>>>

-- ==== Sys2Proof/Laws/Sequencer.lean ====
section
/-! SUPPORT. The small-step reading of the `CTL` operations (10_state.md rule R23): what a run of small steps through a transaction,
a round and a `SCROLL` does, and how many micro-steps it has. -/

namespace Sys2Proof.Machine

open Sys2Proof.Safety

/-- `n` small steps lead from `s` to `t`, CORE being busy before each of them. -/
def BusyRun (n : Nat) (s t : State) : Prop := State.ticks n s = t ∧ ∀ k < n, (State.ticks k s).busy = true

theorem State.ticks_add (m n : Nat) (s : State) : State.ticks (m + n) s = State.ticks n (State.ticks m s) := by
  induction m generalizing s with
  | zero => simp [State.ticks]
  | succ m ih => rw [Nat.add_right_comm]; exact ih s.tick

theorem BusyRun.zero (s : State) : BusyRun 0 s s := ⟨rfl, by simp⟩

theorem BusyRun.one {s : State} (h : s.busy = true) : BusyRun 1 s s.tick :=
  ⟨rfl, fun k hk => by obtain rfl : k = 0 := by omega
                       exact h⟩

theorem BusyRun.trans {m n : Nat} {s t u : State} (h₁ : BusyRun m s t) (h₂ : BusyRun n t u) : BusyRun (m + n) s u := by
  obtain ⟨rfl, hb₁⟩ := h₁
  refine ⟨by rw [State.ticks_add]; exact h₂.1, fun k hk => ?_⟩
  by_cases hm : k < m
  · exact hb₁ k hm
  · obtain ⟨j, rfl⟩ : ∃ j, k = m + j := ⟨k - m, by omega⟩
    rw [State.ticks_add]; exact h₂.2 j (by omega)

/-- One more small step at the end of a run. -/
theorem BusyRun.snoc {n : Nat} {s t u : State} (h : BusyRun n s t) (hb : t.busy = true) (ht : t.tick = u) :
    BusyRun (n + 1) s u := ht ▸ h.trans (BusyRun.one hb)

/-- The position of a state in a transaction. -/
def State.at (s : State) (p : Phase) (byte slot sub : Nat) : State :=
  { s with txn := p, seq := { s.seq with byte := byte, slot := slot, sub := sub } }

/-- `s` with the lines at these levels after these events. -/
def State.wire (s : State) (clk dio : Bool) (es : List Event) : State := { s with clk := clk, dio := dio, tr := s.tr ++ es }

@[simp] theorem State.at_busy (s : State) (p : Phase) (a b c : Nat) : (s.at p a b c).busy = s.busy := rfl
@[simp] theorem State.wire_busy (s : State) (c d : Bool) (es : List Event) : (s.wire c d es).busy = s.busy := rfl
@[simp] theorem State.wire_clk (s : State) (c d : Bool) (es : List Event) : (s.wire c d es).clk = c := rfl
@[simp] theorem State.wire_dio (s : State) (c d : Bool) (es : List Event) : (s.wire c d es).dio = d := rfl
@[simp] theorem State.wire_currentTxn (s : State) (c d : Bool) (es : List Event) :
    (s.wire c d es).currentTxn = s.currentTxn := rfl
@[simp] theorem State.wire_wire (s : State) (c d c' d' : Bool) (es es' : List Event) :
    (s.wire c d es).wire c' d' es' = s.wire c' d' (es ++ es') := by simp [State.wire]

/-! Each micro-step. -/

theorem tick_start0 (s : State) : (s.at .start 0 0 0).tick = (s.wire s.clk false (micro .dio false)).at .start 0 0 1 := by
  simp [State.at, State.wire, State.tick, State.nextWrite, State.advanceSeq, State.microStep, State.setLine, State.delay,
    State.emit, micro]

theorem tick_start1 (s : State) : (s.at .start 0 0 1).tick = (s.wire false s.dio (micro .clk false)).at .byte 0 0 0 := by
  simp [State.at, State.wire, State.tick, State.nextWrite, State.advanceSeq, State.microStep, State.setLine, State.delay,
    State.emit, micro]

theorem tick_stop0 (s : State) : (s.at .stop 0 0 0).tick = (s.wire s.clk false (micro .dio false)).at .stop 0 0 1 := by
  simp [State.at, State.wire, State.tick, State.nextWrite, State.advanceSeq, State.microStep, State.setLine, State.delay,
    State.emit, micro]

theorem tick_stop1 (s : State) : (s.at .stop 0 0 1).tick = (s.wire true s.dio (micro .clk true)).at .stop 0 0 2 := by
  simp [State.at, State.wire, State.tick, State.nextWrite, State.advanceSeq, State.microStep, State.setLine, State.delay,
    State.emit, micro]

theorem tick_stop2 (s : State) :
    (s.at .stop 0 0 2).tick = ((s.wire s.clk true (micro .dio true)).at .stop 0 0 2).leaveTxn := by
  simp [State.at, State.wire, State.tick, State.nextWrite, State.advanceSeq, State.microStep, State.setLine, State.delay,
    State.emit, micro]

<<<

## PROMPT
Considering only the material above, set down every line from the one with "BusyRun (n +" to the one with "c).busy = s.busy := rfl", inclusive, exactly as written.

## OUTPUT OF THE TASK
    BusyRun (n + 1) s u := ht ▸ h.trans (BusyRun.one hb)

/-- The position of a state in a transaction. -/
def State.at (s : State) (p : Phase) (byte slot sub : Nat) : State :=
  { s with txn := p, seq := { s.seq with byte := byte, slot := slot, sub := sub } }

/-- `s` with the lines at these levels after these events. -/
def State.wire (s : State) (clk dio : Bool) (es : List Event) : State := { s with clk := clk, dio := dio, tr := s.tr ++ es }

@[simp] theorem State.at_busy (s : State) (p : Phase) (a b c : Nat) : (s.at p a b c).busy = s.busy := rfl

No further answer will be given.